=== What is being asked ===
Look through the data below for the line with "-- ==== Sys2Proof/Machine/Probe.lean", and transcribe it exactly together with each line after it up to and including the line with "to R525) -/". Give nothing else.

Stored data:
━━━

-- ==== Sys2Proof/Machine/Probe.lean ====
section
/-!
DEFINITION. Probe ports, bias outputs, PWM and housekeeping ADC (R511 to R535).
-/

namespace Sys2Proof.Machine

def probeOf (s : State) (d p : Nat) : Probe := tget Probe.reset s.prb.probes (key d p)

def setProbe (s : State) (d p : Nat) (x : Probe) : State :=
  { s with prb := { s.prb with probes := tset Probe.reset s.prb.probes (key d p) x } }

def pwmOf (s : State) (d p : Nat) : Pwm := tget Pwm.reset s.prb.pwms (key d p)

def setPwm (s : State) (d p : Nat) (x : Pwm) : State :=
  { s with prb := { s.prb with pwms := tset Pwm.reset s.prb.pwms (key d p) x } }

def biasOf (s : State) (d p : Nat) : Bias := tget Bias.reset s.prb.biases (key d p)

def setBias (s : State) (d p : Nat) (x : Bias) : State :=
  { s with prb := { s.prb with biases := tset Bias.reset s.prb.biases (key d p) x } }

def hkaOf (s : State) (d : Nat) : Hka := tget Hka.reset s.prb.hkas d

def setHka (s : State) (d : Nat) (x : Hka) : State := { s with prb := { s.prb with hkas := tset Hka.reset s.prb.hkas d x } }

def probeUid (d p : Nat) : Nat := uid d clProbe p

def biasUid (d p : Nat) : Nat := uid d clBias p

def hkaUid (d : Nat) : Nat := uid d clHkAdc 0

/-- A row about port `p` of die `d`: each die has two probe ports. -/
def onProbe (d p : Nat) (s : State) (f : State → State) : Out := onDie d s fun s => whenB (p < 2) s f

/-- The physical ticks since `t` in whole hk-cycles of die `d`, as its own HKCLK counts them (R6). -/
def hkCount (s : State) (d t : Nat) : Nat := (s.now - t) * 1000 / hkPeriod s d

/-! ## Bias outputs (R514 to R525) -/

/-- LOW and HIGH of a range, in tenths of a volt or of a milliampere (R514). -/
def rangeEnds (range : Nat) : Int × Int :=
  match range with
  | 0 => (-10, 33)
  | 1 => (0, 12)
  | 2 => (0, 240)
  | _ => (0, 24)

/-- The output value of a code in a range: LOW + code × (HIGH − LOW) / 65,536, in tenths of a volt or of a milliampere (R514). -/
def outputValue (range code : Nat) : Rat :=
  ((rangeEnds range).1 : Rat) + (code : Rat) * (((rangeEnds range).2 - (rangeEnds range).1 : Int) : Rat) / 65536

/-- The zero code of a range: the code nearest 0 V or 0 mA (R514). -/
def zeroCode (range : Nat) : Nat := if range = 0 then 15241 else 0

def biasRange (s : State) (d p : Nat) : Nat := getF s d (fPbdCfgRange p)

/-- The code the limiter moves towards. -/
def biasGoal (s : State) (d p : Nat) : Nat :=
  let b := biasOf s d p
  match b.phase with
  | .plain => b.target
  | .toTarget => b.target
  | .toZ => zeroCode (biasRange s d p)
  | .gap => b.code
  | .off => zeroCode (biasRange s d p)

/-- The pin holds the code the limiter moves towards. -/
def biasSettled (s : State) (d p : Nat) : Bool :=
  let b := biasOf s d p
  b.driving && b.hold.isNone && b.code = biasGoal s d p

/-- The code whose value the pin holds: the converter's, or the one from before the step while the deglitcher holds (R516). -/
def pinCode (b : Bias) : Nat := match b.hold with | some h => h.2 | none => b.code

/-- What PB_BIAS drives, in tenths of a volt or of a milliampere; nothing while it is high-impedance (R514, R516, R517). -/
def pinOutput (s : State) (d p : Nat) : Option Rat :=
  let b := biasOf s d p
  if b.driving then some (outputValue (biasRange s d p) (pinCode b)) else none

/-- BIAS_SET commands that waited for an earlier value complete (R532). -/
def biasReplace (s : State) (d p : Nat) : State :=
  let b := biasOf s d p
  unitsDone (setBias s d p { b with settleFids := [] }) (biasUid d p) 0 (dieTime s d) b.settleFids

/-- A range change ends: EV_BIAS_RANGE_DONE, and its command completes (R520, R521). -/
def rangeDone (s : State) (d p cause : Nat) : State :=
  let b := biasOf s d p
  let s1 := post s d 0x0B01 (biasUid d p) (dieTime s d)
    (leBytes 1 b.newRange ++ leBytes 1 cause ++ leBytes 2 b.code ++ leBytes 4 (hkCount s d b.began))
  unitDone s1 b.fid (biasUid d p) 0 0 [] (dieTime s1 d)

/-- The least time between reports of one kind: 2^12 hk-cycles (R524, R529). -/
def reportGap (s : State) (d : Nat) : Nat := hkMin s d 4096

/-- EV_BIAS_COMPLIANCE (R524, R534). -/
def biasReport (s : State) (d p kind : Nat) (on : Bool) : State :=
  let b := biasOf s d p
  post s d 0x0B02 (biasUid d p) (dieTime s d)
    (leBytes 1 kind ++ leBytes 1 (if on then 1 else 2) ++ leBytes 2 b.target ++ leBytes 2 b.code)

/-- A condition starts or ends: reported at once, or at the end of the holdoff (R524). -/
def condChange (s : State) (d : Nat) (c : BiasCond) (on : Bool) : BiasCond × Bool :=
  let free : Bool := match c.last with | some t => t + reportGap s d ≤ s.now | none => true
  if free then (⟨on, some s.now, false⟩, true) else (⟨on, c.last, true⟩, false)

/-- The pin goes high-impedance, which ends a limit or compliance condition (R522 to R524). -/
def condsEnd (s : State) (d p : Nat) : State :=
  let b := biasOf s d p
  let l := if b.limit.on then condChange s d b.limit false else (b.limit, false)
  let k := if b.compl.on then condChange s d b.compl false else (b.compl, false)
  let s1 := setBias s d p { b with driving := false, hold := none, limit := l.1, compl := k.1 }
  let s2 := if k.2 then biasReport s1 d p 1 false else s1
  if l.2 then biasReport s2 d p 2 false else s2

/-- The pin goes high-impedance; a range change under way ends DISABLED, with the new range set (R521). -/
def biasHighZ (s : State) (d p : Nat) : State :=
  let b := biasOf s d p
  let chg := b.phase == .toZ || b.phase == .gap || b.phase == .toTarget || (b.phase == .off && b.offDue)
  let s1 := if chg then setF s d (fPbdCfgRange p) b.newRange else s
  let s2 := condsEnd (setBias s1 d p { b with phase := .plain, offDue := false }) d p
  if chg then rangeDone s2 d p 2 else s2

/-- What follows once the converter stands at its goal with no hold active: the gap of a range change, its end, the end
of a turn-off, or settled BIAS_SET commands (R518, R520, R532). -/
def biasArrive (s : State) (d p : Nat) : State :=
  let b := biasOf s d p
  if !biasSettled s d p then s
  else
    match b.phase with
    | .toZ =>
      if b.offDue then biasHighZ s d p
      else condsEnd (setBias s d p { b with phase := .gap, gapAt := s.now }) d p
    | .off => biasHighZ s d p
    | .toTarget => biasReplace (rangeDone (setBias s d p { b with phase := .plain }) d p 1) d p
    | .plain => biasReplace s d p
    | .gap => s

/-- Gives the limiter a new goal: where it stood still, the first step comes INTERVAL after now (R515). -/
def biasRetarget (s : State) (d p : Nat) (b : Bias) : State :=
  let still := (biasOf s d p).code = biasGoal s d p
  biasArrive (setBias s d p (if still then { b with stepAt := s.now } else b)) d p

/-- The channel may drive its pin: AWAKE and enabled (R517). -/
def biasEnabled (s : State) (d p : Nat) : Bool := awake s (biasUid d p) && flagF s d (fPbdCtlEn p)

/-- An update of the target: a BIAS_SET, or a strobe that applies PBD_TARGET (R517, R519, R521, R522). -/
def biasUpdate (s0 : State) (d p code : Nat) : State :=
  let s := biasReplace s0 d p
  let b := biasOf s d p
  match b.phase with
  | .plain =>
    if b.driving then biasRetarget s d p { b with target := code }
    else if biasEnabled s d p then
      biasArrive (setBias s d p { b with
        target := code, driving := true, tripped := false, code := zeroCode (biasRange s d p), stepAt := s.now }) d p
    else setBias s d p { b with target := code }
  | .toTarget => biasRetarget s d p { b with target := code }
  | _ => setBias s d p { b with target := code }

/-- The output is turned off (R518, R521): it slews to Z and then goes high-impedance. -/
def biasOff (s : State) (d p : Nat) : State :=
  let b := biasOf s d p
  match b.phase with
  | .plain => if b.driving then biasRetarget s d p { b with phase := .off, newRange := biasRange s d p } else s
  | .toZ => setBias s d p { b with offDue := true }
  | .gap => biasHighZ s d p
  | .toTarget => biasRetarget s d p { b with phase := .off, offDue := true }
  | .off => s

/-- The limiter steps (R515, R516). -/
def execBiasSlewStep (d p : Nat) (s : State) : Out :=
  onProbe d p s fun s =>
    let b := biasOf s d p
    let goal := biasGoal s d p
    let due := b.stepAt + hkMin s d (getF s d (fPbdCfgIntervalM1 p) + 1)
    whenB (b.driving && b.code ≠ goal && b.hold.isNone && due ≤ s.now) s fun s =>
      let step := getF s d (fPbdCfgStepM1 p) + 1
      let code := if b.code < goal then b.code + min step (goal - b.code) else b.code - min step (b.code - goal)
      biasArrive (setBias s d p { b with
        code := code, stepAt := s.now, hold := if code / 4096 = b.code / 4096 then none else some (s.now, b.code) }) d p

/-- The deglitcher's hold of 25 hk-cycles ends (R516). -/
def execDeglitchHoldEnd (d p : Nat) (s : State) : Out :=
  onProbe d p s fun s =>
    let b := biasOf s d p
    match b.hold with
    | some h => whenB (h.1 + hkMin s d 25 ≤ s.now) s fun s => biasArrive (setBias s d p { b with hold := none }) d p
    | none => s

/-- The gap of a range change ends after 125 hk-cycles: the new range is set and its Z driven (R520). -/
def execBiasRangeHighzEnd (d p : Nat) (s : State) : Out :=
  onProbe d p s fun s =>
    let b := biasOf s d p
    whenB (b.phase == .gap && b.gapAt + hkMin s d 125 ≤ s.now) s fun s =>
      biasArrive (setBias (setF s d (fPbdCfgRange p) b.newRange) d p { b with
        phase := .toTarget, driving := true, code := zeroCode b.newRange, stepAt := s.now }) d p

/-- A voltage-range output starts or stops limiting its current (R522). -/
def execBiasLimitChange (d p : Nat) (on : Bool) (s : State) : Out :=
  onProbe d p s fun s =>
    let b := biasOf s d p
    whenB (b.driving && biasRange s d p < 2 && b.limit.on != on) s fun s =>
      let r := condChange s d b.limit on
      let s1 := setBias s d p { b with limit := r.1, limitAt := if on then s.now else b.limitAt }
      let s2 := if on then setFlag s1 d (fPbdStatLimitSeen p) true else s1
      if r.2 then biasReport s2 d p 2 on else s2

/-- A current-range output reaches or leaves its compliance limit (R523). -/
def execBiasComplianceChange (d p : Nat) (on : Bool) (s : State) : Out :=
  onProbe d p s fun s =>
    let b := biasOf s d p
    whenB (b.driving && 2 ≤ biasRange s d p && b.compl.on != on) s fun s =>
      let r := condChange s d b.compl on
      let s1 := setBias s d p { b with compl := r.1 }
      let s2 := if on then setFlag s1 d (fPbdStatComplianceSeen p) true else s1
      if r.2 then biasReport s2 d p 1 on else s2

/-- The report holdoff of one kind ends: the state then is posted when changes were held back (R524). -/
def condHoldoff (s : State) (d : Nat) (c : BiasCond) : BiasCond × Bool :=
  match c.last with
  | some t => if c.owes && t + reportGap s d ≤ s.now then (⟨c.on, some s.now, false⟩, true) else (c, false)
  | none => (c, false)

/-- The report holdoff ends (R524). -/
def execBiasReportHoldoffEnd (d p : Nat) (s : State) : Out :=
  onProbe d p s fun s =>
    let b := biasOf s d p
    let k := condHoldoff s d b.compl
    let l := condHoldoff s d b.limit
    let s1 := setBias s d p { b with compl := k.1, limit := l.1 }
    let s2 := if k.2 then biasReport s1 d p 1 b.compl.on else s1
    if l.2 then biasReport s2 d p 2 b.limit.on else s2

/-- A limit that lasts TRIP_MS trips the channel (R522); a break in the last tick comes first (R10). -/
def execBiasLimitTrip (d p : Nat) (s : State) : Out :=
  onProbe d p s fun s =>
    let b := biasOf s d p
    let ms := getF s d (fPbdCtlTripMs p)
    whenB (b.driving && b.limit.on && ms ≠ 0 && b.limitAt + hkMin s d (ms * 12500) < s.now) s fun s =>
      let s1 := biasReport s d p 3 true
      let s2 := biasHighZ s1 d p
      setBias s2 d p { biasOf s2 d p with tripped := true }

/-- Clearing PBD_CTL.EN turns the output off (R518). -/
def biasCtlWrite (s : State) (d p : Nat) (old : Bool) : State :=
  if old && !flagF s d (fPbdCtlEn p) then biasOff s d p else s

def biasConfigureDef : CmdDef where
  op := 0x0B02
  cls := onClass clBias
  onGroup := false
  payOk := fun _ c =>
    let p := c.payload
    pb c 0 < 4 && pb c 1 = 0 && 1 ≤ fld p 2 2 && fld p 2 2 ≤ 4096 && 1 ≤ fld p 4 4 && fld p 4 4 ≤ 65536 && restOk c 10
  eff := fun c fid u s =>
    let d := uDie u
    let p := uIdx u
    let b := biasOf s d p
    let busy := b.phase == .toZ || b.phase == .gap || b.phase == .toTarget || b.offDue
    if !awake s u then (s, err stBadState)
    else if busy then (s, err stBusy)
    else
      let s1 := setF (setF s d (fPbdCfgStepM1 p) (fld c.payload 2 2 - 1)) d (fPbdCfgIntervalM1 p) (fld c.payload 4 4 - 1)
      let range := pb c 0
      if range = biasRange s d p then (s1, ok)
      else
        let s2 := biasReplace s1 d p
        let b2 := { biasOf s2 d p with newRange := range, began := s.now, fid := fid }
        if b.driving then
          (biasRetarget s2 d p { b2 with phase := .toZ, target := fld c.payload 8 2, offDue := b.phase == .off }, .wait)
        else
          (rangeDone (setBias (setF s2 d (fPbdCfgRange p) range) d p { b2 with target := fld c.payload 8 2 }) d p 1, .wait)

━━━

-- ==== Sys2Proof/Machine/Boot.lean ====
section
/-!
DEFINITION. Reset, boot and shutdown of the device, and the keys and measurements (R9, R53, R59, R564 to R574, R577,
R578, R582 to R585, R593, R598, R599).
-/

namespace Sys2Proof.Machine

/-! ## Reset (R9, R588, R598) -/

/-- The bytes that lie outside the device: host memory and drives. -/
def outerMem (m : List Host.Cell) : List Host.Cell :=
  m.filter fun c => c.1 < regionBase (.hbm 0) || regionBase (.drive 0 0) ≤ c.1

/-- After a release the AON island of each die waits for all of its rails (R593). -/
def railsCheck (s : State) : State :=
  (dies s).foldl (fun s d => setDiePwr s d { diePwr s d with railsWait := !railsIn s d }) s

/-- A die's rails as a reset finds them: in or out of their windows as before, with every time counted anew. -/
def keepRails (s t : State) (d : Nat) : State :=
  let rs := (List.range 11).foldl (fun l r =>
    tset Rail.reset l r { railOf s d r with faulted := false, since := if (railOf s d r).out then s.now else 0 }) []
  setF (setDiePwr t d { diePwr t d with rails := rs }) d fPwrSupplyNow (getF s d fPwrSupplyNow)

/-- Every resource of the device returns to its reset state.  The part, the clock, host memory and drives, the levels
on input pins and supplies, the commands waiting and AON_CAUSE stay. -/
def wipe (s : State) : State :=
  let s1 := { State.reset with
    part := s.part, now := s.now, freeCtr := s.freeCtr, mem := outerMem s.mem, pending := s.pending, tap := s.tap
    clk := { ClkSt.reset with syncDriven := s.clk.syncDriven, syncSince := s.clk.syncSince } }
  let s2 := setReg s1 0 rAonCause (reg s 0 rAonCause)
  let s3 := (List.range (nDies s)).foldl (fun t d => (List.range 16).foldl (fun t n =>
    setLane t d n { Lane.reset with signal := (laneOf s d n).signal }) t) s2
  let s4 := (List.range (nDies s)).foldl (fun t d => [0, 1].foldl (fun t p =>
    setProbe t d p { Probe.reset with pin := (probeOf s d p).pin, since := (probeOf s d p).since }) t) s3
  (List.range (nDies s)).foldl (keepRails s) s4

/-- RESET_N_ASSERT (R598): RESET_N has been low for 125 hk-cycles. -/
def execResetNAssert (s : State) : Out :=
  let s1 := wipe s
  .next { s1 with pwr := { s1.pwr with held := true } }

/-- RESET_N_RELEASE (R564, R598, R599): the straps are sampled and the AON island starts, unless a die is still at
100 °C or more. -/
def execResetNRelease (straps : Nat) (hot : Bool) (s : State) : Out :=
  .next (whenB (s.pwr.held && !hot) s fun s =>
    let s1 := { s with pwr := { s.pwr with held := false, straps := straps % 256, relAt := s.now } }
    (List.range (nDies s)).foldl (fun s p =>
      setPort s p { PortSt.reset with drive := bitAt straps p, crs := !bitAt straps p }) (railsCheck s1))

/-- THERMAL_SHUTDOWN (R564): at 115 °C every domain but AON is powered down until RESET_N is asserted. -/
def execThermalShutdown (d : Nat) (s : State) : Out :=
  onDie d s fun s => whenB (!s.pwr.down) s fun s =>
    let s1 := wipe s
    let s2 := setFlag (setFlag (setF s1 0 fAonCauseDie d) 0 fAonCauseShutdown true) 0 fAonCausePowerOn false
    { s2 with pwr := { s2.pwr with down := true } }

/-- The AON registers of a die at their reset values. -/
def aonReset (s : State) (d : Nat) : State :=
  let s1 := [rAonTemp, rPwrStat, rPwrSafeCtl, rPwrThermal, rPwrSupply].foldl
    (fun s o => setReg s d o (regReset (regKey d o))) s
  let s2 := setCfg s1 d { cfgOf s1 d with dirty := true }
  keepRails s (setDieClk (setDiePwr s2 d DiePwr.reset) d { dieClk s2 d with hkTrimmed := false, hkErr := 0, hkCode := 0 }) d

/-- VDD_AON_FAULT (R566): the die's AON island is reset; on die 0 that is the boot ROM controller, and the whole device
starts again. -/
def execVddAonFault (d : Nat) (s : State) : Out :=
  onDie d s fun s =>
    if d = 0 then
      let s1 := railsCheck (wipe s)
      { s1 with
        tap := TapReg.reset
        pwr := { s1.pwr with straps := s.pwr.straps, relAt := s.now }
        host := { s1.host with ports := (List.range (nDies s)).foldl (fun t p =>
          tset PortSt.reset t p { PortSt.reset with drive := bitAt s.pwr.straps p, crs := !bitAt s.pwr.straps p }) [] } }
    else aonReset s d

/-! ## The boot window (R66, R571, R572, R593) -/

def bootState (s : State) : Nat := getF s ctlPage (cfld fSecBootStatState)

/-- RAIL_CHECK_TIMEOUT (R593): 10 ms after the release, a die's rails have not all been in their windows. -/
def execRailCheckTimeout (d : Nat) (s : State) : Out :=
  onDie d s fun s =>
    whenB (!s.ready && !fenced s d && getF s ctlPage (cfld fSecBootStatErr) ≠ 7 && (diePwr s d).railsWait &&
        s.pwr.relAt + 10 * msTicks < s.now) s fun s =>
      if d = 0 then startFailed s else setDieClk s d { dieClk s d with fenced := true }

━━━

=== Written solution ===
-- ==== Sys2Proof/Machine/Probe.lean ====
section
/-!
DEFINITION. Probe ports, bias outputs, PWM and housekeeping ADC (R511 to R535).
-/

namespace Sys2Proof.Machine

def probeOf (s : State) (d p : Nat) : Probe := tget Probe.reset s.prb.probes (key d p)

def setProbe (s : State) (d p : Nat) (x : Probe) : State :=
  { s with prb := { s.prb with probes := tset Probe.reset s.prb.probes (key d p) x } }

def pwmOf (s : State) (d p : Nat) : Pwm := tget Pwm.reset s.prb.pwms (key d p)

def setPwm (s : State) (d p : Nat) (x : Pwm) : State :=
  { s with prb := { s.prb with pwms := tset Pwm.reset s.prb.pwms (key d p) x } }

def biasOf (s : State) (d p : Nat) : Bias := tget Bias.reset s.prb.biases (key d p)

def setBias (s : State) (d p : Nat) (x : Bias) : State :=
  { s with prb := { s.prb with biases := tset Bias.reset s.prb.biases (key d p) x } }

def hkaOf (s : State) (d : Nat) : Hka := tget Hka.reset s.prb.hkas d

def setHka (s : State) (d : Nat) (x : Hka) : State := { s with prb := { s.prb with hkas := tset Hka.reset s.prb.hkas d x } }

def probeUid (d p : Nat) : Nat := uid d clProbe p

def biasUid (d p : Nat) : Nat := uid d clBias p

def hkaUid (d : Nat) : Nat := uid d clHkAdc 0

/-- A row about port `p` of die `d`: each die has two probe ports. -/
def onProbe (d p : Nat) (s : State) (f : State → State) : Out := onDie d s fun s => whenB (p < 2) s f

/-- The physical ticks since `t` in whole hk-cycles of die `d`, as its own HKCLK counts them (R6). -/
def hkCount (s : State) (d t : Nat) : Nat := (s.now - t) * 1000 / hkPeriod s d

/-! ## Bias outputs (R514 to R525) -/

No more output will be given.